Saved entries:
----
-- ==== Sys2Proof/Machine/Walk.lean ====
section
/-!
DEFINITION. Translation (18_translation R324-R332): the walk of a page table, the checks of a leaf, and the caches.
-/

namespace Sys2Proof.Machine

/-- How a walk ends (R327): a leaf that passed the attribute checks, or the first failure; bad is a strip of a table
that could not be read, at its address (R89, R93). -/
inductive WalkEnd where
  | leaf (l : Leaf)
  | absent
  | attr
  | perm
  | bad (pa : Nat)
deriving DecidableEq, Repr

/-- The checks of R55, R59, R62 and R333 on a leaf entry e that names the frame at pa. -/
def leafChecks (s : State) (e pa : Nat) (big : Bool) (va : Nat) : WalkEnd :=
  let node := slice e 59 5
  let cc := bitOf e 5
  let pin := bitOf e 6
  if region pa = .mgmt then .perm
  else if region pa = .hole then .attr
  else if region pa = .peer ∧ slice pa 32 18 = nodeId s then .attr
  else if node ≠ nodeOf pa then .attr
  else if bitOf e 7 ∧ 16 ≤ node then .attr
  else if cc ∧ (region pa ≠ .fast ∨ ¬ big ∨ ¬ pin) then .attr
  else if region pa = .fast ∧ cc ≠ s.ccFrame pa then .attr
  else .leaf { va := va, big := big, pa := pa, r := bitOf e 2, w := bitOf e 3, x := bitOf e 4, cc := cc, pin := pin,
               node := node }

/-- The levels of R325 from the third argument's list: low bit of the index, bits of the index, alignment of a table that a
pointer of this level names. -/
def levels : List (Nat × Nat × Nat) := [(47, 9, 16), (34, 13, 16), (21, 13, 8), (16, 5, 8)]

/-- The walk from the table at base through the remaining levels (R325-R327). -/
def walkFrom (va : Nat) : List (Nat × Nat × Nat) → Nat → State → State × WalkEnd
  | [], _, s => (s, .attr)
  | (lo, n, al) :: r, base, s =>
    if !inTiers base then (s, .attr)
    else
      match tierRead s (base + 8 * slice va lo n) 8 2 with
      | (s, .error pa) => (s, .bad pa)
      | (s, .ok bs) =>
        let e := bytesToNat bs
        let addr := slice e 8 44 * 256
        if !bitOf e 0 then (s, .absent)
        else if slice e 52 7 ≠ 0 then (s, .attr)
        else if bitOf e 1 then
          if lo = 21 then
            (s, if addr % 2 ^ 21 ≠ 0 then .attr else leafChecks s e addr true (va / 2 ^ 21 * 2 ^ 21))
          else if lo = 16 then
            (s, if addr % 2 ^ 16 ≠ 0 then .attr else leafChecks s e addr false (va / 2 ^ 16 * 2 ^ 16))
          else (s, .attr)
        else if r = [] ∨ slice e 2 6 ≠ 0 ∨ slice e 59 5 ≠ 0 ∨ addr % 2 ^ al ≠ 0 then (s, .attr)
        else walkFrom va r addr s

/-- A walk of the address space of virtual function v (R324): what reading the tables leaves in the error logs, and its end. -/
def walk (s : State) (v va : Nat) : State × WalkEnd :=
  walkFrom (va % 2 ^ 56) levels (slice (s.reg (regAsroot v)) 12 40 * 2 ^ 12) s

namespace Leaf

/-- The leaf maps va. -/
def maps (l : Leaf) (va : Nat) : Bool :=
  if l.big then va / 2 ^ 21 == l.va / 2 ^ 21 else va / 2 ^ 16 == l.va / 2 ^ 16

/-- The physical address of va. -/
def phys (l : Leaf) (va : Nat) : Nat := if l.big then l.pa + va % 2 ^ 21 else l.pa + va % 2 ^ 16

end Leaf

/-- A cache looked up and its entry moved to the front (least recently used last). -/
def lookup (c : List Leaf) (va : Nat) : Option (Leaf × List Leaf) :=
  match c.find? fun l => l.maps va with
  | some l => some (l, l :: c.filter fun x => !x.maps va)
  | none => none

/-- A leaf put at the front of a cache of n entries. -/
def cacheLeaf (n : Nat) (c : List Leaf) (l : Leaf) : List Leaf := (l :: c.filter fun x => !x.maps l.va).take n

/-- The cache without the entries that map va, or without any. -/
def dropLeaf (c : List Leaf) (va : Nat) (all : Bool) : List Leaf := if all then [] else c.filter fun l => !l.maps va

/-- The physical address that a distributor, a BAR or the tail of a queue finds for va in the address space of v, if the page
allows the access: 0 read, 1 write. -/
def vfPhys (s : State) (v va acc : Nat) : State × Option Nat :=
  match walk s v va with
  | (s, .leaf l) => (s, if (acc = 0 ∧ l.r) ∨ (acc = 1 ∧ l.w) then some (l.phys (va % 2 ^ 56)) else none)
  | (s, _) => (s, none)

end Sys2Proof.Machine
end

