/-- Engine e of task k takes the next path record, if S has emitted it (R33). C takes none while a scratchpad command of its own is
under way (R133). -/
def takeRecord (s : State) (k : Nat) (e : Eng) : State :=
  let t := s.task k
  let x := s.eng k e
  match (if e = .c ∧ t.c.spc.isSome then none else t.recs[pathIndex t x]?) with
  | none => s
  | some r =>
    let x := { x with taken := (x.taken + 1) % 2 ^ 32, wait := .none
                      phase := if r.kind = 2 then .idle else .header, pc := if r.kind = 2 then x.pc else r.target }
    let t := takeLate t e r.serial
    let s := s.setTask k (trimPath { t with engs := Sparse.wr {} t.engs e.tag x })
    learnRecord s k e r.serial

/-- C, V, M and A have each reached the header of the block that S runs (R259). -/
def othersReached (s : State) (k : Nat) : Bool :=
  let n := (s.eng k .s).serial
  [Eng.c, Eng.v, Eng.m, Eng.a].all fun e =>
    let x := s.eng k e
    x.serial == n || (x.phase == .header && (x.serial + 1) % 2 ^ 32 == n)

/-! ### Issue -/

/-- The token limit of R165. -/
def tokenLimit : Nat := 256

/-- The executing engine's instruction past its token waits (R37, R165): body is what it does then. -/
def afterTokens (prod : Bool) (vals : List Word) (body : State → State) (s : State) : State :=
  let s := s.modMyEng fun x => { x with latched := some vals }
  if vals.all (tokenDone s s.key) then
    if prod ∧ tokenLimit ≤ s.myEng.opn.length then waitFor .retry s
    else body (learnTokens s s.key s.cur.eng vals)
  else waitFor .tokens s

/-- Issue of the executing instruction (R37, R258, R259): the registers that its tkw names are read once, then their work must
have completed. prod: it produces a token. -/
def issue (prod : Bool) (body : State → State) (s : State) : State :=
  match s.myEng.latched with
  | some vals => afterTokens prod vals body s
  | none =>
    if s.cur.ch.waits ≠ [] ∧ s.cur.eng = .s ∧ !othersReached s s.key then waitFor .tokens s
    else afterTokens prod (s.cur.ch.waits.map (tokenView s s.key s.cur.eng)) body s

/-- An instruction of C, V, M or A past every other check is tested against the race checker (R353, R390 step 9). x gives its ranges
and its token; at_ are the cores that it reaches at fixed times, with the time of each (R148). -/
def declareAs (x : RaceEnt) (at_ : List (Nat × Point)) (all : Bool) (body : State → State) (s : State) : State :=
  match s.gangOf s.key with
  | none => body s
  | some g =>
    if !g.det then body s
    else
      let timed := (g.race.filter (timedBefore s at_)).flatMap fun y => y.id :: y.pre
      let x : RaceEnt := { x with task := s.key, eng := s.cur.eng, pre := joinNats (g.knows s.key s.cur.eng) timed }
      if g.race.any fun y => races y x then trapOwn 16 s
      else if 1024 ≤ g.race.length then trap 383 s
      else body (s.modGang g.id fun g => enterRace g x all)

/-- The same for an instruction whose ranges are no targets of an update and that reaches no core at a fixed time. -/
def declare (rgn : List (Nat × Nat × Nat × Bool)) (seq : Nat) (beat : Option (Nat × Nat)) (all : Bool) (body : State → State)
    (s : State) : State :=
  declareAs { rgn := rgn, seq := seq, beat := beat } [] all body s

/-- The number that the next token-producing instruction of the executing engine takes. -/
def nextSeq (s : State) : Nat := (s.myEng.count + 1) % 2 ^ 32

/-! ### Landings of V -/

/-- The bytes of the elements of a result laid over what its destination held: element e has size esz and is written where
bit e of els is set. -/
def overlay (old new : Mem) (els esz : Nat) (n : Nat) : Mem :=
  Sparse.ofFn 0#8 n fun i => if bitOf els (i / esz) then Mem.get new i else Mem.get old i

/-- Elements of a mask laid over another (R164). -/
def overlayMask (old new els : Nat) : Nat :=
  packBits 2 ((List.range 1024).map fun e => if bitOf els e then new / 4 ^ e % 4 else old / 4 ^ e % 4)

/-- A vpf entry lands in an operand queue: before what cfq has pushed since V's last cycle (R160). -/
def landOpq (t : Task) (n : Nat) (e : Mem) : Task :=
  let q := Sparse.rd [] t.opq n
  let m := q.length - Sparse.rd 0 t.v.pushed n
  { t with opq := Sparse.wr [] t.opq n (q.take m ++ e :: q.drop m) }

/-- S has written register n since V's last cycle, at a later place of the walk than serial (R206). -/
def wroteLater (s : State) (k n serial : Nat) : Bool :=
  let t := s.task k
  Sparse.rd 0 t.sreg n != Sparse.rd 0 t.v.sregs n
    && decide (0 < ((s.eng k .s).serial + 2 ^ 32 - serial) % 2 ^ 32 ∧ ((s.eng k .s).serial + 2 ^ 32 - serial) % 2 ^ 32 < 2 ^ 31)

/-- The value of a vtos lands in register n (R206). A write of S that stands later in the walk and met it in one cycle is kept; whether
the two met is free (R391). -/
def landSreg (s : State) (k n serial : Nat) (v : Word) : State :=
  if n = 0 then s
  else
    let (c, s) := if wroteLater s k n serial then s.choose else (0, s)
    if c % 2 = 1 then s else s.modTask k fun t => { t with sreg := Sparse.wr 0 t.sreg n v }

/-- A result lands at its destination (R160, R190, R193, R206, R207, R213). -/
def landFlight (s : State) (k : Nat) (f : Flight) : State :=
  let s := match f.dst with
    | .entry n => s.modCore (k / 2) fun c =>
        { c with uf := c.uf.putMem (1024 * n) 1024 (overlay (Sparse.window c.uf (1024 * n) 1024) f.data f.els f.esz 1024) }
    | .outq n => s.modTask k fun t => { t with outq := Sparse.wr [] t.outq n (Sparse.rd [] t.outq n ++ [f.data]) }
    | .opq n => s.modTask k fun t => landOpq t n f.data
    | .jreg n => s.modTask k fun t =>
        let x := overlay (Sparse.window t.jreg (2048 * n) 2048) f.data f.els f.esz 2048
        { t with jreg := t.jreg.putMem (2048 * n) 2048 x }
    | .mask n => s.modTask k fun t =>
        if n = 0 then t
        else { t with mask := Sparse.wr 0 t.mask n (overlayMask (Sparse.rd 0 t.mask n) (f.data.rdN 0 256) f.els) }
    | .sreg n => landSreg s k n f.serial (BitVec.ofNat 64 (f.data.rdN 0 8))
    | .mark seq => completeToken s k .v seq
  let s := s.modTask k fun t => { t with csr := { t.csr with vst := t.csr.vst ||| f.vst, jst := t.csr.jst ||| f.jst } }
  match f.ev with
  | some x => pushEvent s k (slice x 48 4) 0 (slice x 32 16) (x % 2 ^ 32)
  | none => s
----
WORK ITEM: Look at the records above. Copy every line where the string "timed" occurs.

ANSWER TO THIS EXERCISE:
      let timed := (g.race.filter (timedBefore s at_)).flatMap fun y => y.id :: y.pre
      let x : RaceEnt := { x with task := s.key, eng := s.cur.eng, pre := joinNats (g.knows s.key s.cur.eng) timed }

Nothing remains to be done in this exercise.